Tips: Just as those signs in office break rooms say, your mother doesn’t work here. (And even if she did, it’s not her job.) Remember the cup example as a way of reminding yourself that sly interviewers may be watching everything you do, even if it doesn’t seem directly related to the position you are applying for.
6. Why shouldn’t I hire you?
You’re sitting there telling the employer all about why he or she should hire you — and you’re hit with the opposite question: Some managers ask why they shouldn’t hire you. Ugh, nice curveball. Be ready to swing away.
Tips: A similar question some interviewers like to ask is, “What would your enemy say about you?” Think about the position you want. If you’re never going to have to make sales calls, it won’t hurt to admit that you aren’t a cold-calling salesperson at heart. But salespeople also come with a natural enthusiasm about their product or business, so be careful to find a way to show you have that.
7. Where should we eat?
Mike O’Neill, the CEO of music-rights company BMI, has asked job candidates to choose the restaurant where their interview will be held. He wants to see if they’re trying to impress or please the possible future boss, or if they’re honestly choosing a place they like.

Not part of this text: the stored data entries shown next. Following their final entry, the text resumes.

/-- WHOLE_SECOND loads the backup seconds counter and, outside STARTING, queues the BEACON with what R19 gives it, field by field in the
layout of R174, in place of one that waits (R1, R19, R23, R167); the entries due act, a firing that plays a show being taken as a request (R54 to R57, R93), windows open and
close, and the start of a day recomputes (R34 to R36, R38); and the station's STATUS of the second is queued last (R179). In STARTING and
while the pin is held low it does no more than load; during a hold none arises (R5). BACKUP_SECOND counts one. Which second a commanded
one is and the counter put at it (log entry 10), the order of the blocks at one second (log entries 11, 15), the window of a firing that
the look-back does not reach (log entry 15), what a beacon carries in the bits of no field (log entry 6) and in its stamp until R20 writes
it (log entry 24), which of two waiting beacons is replaced (log entry 24), and what a merge makes of a RUNNING
(log entry 23) or GATED row (log entry 34) whose adopted anchor lies ahead, are the model's choices. -/
def Obligations.WholeSecondLoadsBackup : Prop :=
  (∀ s : State, s.start.powered = true →
    let n := max (s.time.lastSecond + 1) (secondNow s)
    let time := { s.time with ns := max s.time.ns (n * 1000000000), lastSecond := n }
    (s.time.hold.isSome = true → exec .wholeSecond s = .next s) ∧
    (s.time.hold = none → s.start.pinLow = true ∨ s.start.state = .starting →
      exec .wholeSecond s = .next { s with time := time, backup := { s.backup with seconds := n } }) ∧
    (s.time.hold = none → started s = true →
      let reached : State := { s with time := time }
      let beacon := newFrame 1 (bytesBE 7 0 ++
        [byteOf (s.time.hops % 16 + 16 * match s.time.discipline with | .acquire => 0 | .track => 1 | .coast => 2 | .holdover => 3),
         byteOf ((if s.time.timeValid then 1 else 0) + (if s.time.stepFlags ≠ 0 then 2 else 0) +
           if s.safety.holdList ≠ [] then 4 else 0),
         faultSummary s, byteOf (s.rows.toList.filter (·.isSome)).length] ++ bytesBE 2 (positionOf s))
      let due : Entry → Prop := fun e => e.enabled = true ∧ e.nextFire = some (n * 40)
      let before : TimeUnit := { time with peers := measureSilence (time.ns / 1000) s.time.peers }
      let steady : Prop := ∀ k, consensus before = some k →
        coastHolds (coastOf s) s.line.fault k = true ∨ k.c.natAbs ≤ (if s.time.discipline = .track then 50000 else 2000)
      ∃ t v, exec .wholeSecond s = .next t ∧ t.backup.seconds = n ∧ t.flash = s.flash ∧ t.drivers = s.drivers ∧
        t.inputs = s.inputs ∧ t.safety = s.safety ∧ t.mon = s.mon ∧ t.out = s.out ∧ t.pending = s.pending ∧ RefillsAsked t ∧
        -- the beacon stands in the transmit queue of `v` (R19, R167)
        (s.start.number = 0 → v = s ∧ t.line = s.line) ∧
        (s.start.number ≠ 0 → (∀ g ∈ s.line.tx, g.cls = 1 → g.sending = true) → v = enqueue beacon s) ∧
        (∀ ahead g after, s.start.number ≠ 0 → s.line.tx = ahead ++ g :: after → g.cls = 1 → g.sending = false →
          (∀ f ∈ ahead, f.cls = 1 → f.sending = true) →
          v = bump .beaconsReplaced (setTx (ahead ++ beacon :: after) s) ∧ Counted 1 .beaconsReplaced s t) ∧
        -- STATUS (R179)
        (let status := newFrame 5 ([byteOf 1, stationByte t, faultSummary t, byteOf s.start.page] ++
            (List.range 10).flatMap (fun i => bytesBE 2 (counterAt t (s.start.page * 10 + i))))
         let reports : Prop := s.start.number ≠ 0 ∧ n % 10 = s.start.number % 10
         let closed : State → LineInterface := fun w => if reports then (send status w).line else w.line
         t.start = (if reports then { s.start with page := if s.start.page = 5 then 0 else s.start.page + 1 } else s.start) ∧
         (steady → s.line.tx.length ≤ 10 → (∀ e ∈ s.cal.entries, due e → e.isShow = false) → t.line = closed v) ∧
         -- an entry that plays a show and is due alone (R35)
         ∀ (e : Entry) (show' priority passes : Nat) (mode : PlayMode), steady → s.time.timeValid = true →
           e.kind = .playShow show' priority mode passes → (s.cal.entries.filter (fun f => f.isShow && f.enabled &&
             f.nextFire == some (n * 40))) = [e] →
           let request : Request :=
             { showNo := show', priority := priority, tag := n * 40 + 80, anchor := n * 40 + 80
               endFrame := if e.duration = 0 then none else some (n * 40 + 80 + e.duration * 40)
               mode := mode, passes := passes, origin := .calendar e.id }
           (isRunning s = false → SameInstances s t) ∧
           (isRunning s = true → headerOf s show' = none → Counted 1 .showAbsent s t ∧ SameInstances s t) ∧
           (isRunning s = true → (headerOf s show').isSome = true →
             RequestTaken request reached t (fun p x => t.rows[p].map Row.noAsk = x.map Row.noAsk) (fun _ => True)
               (fun x => s.line.tx.length ≤ 9 →
                 t.line = closed (match x with | some r => send (newFrame 2 (announceData 1 r)) v | none => v)))) ∧
        -- the calendar (R34, R35, R38, R40)
        (steady → s.time.timeValid = true →
          Counted (s.cal.entries.filter (fun f => f.isShow && f.enabled && f.nextFire == some (n * 40))).length
            .showFirings s t ∧
          ((s.cal.entries.map (·.id)).Pairwise (· < ·) →
            t.cal.entries = s.cal.entries.map (secondPassed s.cal.dusk s.cal.seasons n)) ∧
          t.cal.dusk = s.cal.dusk ∧ t.cal.seasons = s.cal.seasons ∧
          t.mixer.curfew = (selectCurfew t.cal.entries).map (·.2) ∧ t.mixer.base = (selectBase t.cal.entries).map (·.2) ∧
          (t.mixer.curfew ≠ s.mixer.curfew ∨ t.mixer.base ≠ s.mixer.base → s.mixer.flushAsked < t.mixer.flushAsked) ∧
          ((∀ e ∈ s.cal.entries, due e → e.isShow = false) → SameInstances s t)) ∧
        -- while time is not valid no entry acts (R36)
        (s.time.timeValid = false → consensus before = none →
          t.cal = s.cal ∧ SameInstances s t ∧ t.mixer = s.mixer ∧ count t .showFirings = count s .showFirings))) ∧
  ∀ s : State, exec .backupSecond s = .next { s with backup := { s.backup with seconds := s.backup.seconds + 1 } }

/-- The discipline event of WHOLE_SECOND (R11 to R16), from the consensus of the samples left after silence is measured: COAST when a
chosen condition holds; TRACK's slew and trim up to the threshold of the state; above it ACQUIRE's step, hold or backward
step; and with no consensus HOLDOVER. A correction moves the samples and last arrivals (R4), the tables are recomputed and the
selection made (R36, R37), with the window of an entry due at that second beside what its look-back finds (R38), the rows' last
announcements move (R71) and the players act on the notice (R94). At which second the event falls (log entry 10), its place among the
second's work (log entry 11), the window of a firing that the look-back does not reach (log entry 15), and its own open points (log entries
12, 14), are the model's choices. -/
def Obligations.DisciplineEventActs : Prop :=
  ∀ s : State, started s = true → s.time.hold = none →
    let n := max (s.time.lastSecond + 1) (secondNow s)
    let ns := max s.time.ns (n * 1000000000)
    let peers := measureSilence (ns / 1000) s.time.peers
    let before : TimeUnit := { s.time with ns := ns, lastSecond := n, peers := peers }
    let spent : TimeUnit → TimeUnit := fun u => { u with peers := u.peers.map (fun p => { p with sample := none }) }
    let threshold := if s.time.discipline = .track then 50000 else 2000
    -- the tables after a correction or a change of time-valid (R36 to R38, R40), where no two entries have one id (R26) and, while
    -- time-valid was clear, no entry had a next-fire or a window (R36)
    let tables : State → Prop := fun t =>
      (s.cal.entries.map (·.id)).Pairwise (· < ·) →
      (s.time.timeValid = false → ∀ e ∈ s.cal.entries, e.nextFire = none ∧ e.windowEnd = none) →
      t.cal.entries = s.cal.entries.map (correctedEntry s.cal.dusk s.cal.seasons t.time.timeValid n (secondNow t)) ∧
        ((∀ e ∈ s.cal.entries, e.enabled = true → e.isShow = false → e.nextFire ≠ some (n * 40)) → RecomputedAt (secondNow t) s t) ∧
        t.mixer.curfew = (selectCurfew t.cal.entries).map (·.2) ∧ t.mixer.base = (selectBase t.cal.entries).map (·.2)
    ∃ t, exec .wholeSecond s = .next t ∧
      (consensus before = none →
        t.time = spent { before with
          discipline := .holdover, slew := 0, holdoverRun := s.time.holdoverRun + 1
          hops := if 60 ≤ s.time.holdoverRun + 1 then 15 else s.time.hops }) ∧
      ∀ k, consensus before = some k →
        let heard := k.reference || k.samples.any (·.timeValid)
        let settled : TimeUnit := { before with holdoverRun := 0, hops := k.hops }
        let acquiring : TimeUnit := { settled with discipline := .acquire, slew := 0 }
        (coastHolds (coastOf s) s.line.fault k = true →
          t.time = spent { settled with discipline := .coast, slew := 0 }) ∧
        (coastHolds (coastOf s) s.line.fault k = false →
          (k.c.natAbs ≤ threshold →
            t.time = spent { settled with
              discipline := .track, slew := max (-500) (min 500 (k.c.tdiv 4))
              trim := max (-200000) (min 200000 (s.time.trim + (k.c * 1000).tdiv 256))
              timeValid := s.time.timeValid || heard }) ∧
          (threshold < k.c.natAbs →
            (0 < k.c → Counted 1 .steps s t ∧
              t.time = spent { correctedTime k.c true (landedOn ((ns : Int) + k.c * 1000).toNat acquiring) with
                timeValid := s.time.timeValid || heard }) ∧
            (k.c < 0 → -60000000 ≤ k.c → Counted 1 .holds s t ∧
              t.time = spent { correctedTime k.c false acquiring with
                hold := some k.c.natAbs, timeValid := s.time.timeValid || heard }) ∧
            (k.c < -60000000 → Counted 1 .steps s t ∧
              t.time = spent { correctedTime k.c true (landedOn ((ns : Int) + k.c * 1000).toNat acquiring) with
                timeValid := heard }) ∧
            s.mixer.flushAsked < t.mixer.flushAsked ∧
            (s.time.timeValid = true ∨ t.time.timeValid = true → tables t) ∧
            ((∀ e ∈ s.cal.entries, e.isShow = false) → ∀ p : Fin 4,
              t.rows[p].map Row.noAsk = (s.rows[p].bind (fun r =>
                if 0 < k.c then
                  steppedForward (zonesOf s).length (frameNow t) (headerOr s r.showNo).release (heardMoved k.c r)
                else if k.c < -60000000 then some (steppedBackward (frameNow t) (heardMoved k.c r))
                else some r)).map Row.noAsk)) ∧
          (s.time.timeValid = false → t.time.timeValid = true → tables t) ∧
          (t.time.timeValid ≠ s.time.timeValid → t.backup.timeValid = t.time.timeValid ∧ t.backup.intact = true))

Tips: O’Neill likes honesty to be on the menu as part of his restaurant test. He notes that he loves it when candidates confess that choosing the restaurant made them nervous — there’s nothing like candor, even if it makes the candidate look less than perfect. We’d steer clear of either end of the budget spectrum — neither fast-food nor four-star dining. Go for something eclectic, yet reliable — like you!

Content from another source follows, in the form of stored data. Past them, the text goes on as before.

-- ==== Sys2Proof/Laws/Ops.lean ====
section
/-!
SUPPORT. What the shared operations of Machine/Ops.lean can do, once each: counters, the transmit queue, RESULTs.
-/

namespace Sys2Proof.Machine

/-! ### Counters (R181) -/

theorem place_injective {c d : Counter} (h : c.place = d.place) : c = d := by
  revert h; cases c <;> cases d <;> decide

/-- A counter counts up and holds at 65,535; the others stay. -/
theorem count_bumpBy (n : Nat) (c d : Counter) (s : State) :
    count (bumpBy n c s) d =
      if c = d then BitVec.ofNat 16 (min 65535 ((count s d).toNat + n)) else count s d := by
  unfold count bumpBy
  by_cases h : c = d
  · subst h; simp [count]
  · have : c.place ≠ d.place := fun e => h (place_injective e)
    have hv : (c.place : Nat) ≠ d.place := fun e => this (Fin.ext e)
    simp [h, hv]

/-- No counter falls when one counts (R181). -/
theorem count_le_bumpBy (n : Nat) (c d : Counter) (s : State) :
    (count s d).toNat ≤ (count (bumpBy n c s) d).toNat := by
  rw [count_bumpBy]
  split
  · have := (count s d).isLt
    simp only [BitVec.toNat_ofNat]
    omega
  · exact Nat.le_refl _

/-! ### The transmit queue (R165 to R168) -/

@[simp] theorem txInsert_length (f : TxFrame) (q : List TxFrame) : (txInsert f q).length = q.length + 1 := by
  induction q with
  | nil => rfl
  | cons g gs ih => simp only [txInsert]; split <;> simp [ih]

/-- Removing the candidate of a queue that has one takes exactly one frame out (R166). -/
theorem txRemoveCandidate_length (q : List TxFrame) (h : q.any (fun x => !x.sending) = true) :
    (txRemoveCandidate q).length + 1 = q.length := by
  induction q with
  | nil => simp at h
  | cons g gs ih =>
    simp only [txRemoveCandidate]
    split
    · rename_i h'; simp [ih h']
    · rename_i h'
      split
      · rename_i hs
        simp only [List.any_cons, hs, Bool.not_true, Bool.false_or] at h
        exact absurd h h'
      · rfl

@[simp] theorem txReplace_length (q : TxFrame → Bool) (f : TxFrame) (l : List TxFrame) :
    (txReplace q f l).length = l.length := by
  induction l with
  | nil => rfl
  | cons g gs ih => simp only [txReplace]; split <;> simp [ih]

theorem any_of_txCandidate {q : List TxFrame} {g : TxFrame} (h : txCandidate q = some g) :
    q.any (fun x => !x.sending) = true := by
  have h' := List.find?_some h
  have hm := List.mem_of_find?_eq_some h
  rw [List.any_eq_true]
  exact ⟨g, by simpa using hm, h'⟩

/-- Queueing touches the transmit queue and the counters, never lets the queue pass 12, and lets no counter fall (R165, R166). -/
theorem enqueue_cases (f : TxFrame) (s : State) :
    ∃ (q : List TxFrame) (c : Counters), enqueue f s = { s with line := { s.line with tx := q }, counters := c } ∧
      (s.line.tx.length ≤ 12 → q.length ≤ 12) ∧
      ∀ k : Counter, (count s k).toNat ≤ (count { s with counters := c } k).toNat := by
  have bumped : ∀ k i : Counter, (count s i).toNat ≤ (count { s with counters := (bump k s).counters } i).toNat :=
    fun k i => count_le_bumpBy 1 k i s
  unfold enqueue
  split
  · rename_i h
    exact ⟨_, s.counters, rfl, fun _ => by simp; omega, fun _ => Nat.le_refl _⟩
  · split
    · rename_i g hg
      have hl := txRemoveCandidate_length _ (any_of_txCandidate hg)
      split
      · exact ⟨_, (bump .txDisplaced s).counters, rfl, fun h => by simp; omega, bumped _⟩
      · exact ⟨s.line.tx, (bump .txDropped s).counters, rfl, id, bumped _⟩
    · exact ⟨s.line.tx, (bump .txDropped s).counters, rfl, id, bumped _⟩

/-- Sending touches the transmit queue and the counters; a listen-only station's queue stays (R165 to R168). -/
theorem send_cases (f : TxFrame) (s : State) :
    ∃ (q : List TxFrame) (c : Counters), send f s = { s with line := { s.line with tx := q }, counters := c } ∧
      (s.line.tx.length ≤ 12 → q.length ≤ 12) ∧ (s.start.number = 0 → q = s.line.tx) ∧
      ∀ k : Counter, (count s k).toNat ≤ (count { s with counters := c } k).toNat := by
  unfold send
  split
  · exact ⟨s.line.tx, s.counters, rfl, id, fun _ => rfl, fun _ => Nat.le_refl _⟩
  · rename_i h
    obtain ⟨q, c, e, h1, h2⟩ := enqueue_cases f s
    exact ⟨q, c, e, h1, fun h0 => absurd h0 h, h2⟩

/-! ### Rows (R48) -/

/-- A change of a held row's context. -/
theorem modCtx_eq {p : Fin 4} {s : State} {r : Row} (f : Context → Context) (hr : s.rows[p] = some r) :
    modCtx p f s = setRow p (some { r with ctx := f r.ctx }) s := by
  unfold modCtx modRow; simp only [hr]

theorem setRow_get (p : Fin 4) (r : Option Row) (s : State) : (setRow p r s).rows[p] = r := by simp [setRow]

theorem setRow_other {p : Fin 4} (r : Option Row) (s : State) {i : Fin 4} (h : i ≠ p) : (setRow p r s).rows[i] = s.rows[i] := by
  unfold setRow
  have : (p : Nat) ≠ i := fun e => h (Fin.ext e.symm)
  simp [this]

theorem setRow_setRow (p : Fin 4) (r r' : Option Row) (s : State) : setRow p r (setRow p r' s) = setRow p r s := by
  unfold setRow; simp

end Sys2Proof.Machine
end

8. Are you smart, or do you work hard?
Another tried and true interview question is this: Which would you say is more true of you, that you are smart or that you work hard?
We’re thinking most candidates want to say they’re both, but imagine you have to choose.
Tips: Some bosses believe that hard work, showing up, diligence and consistency matter more than brains. Whatever you say, don’t explain that your intelligence means you don’t have to work hard. Humility matters a great deal in the workplace.
9. Where does your boss think you are right now?
Making time for a job interview when you’re still employed can be tough. It suddenly can get a lot tougher if your interviewer asks where your current boss thinks you are right at that moment. Uh, busted?
Tips: The interviewer probably wants to know how you treat your current boss as a sign of how you will treat your boss at a new company. Be honest but tactful. Sure, you may not have specified to your current boss that you were going on an interview, but make it clear that you are not taking time you’re not entitled to and that, of course, you’ll finish whatever work needed to be done while you were out.
10. How many golf balls can fit in a school bus?
Some interviewers relish the bizarre logic of questions like “How many tennis balls can you fit into a limousine?” Or “How many golf balls can fit into a school bus?”
Tips: You don’t need to get the answer right — no one knows the answer anyway. What interviewers want here is to see how you walk them through the method you use to attempt a solution, says job search site The Muse. Talk through the size of the bus and the size of the golf balls, and make sure you think of oddball elements of the problem, like the space needed for the bus seats. Even a nongolfer can take a swing at this one.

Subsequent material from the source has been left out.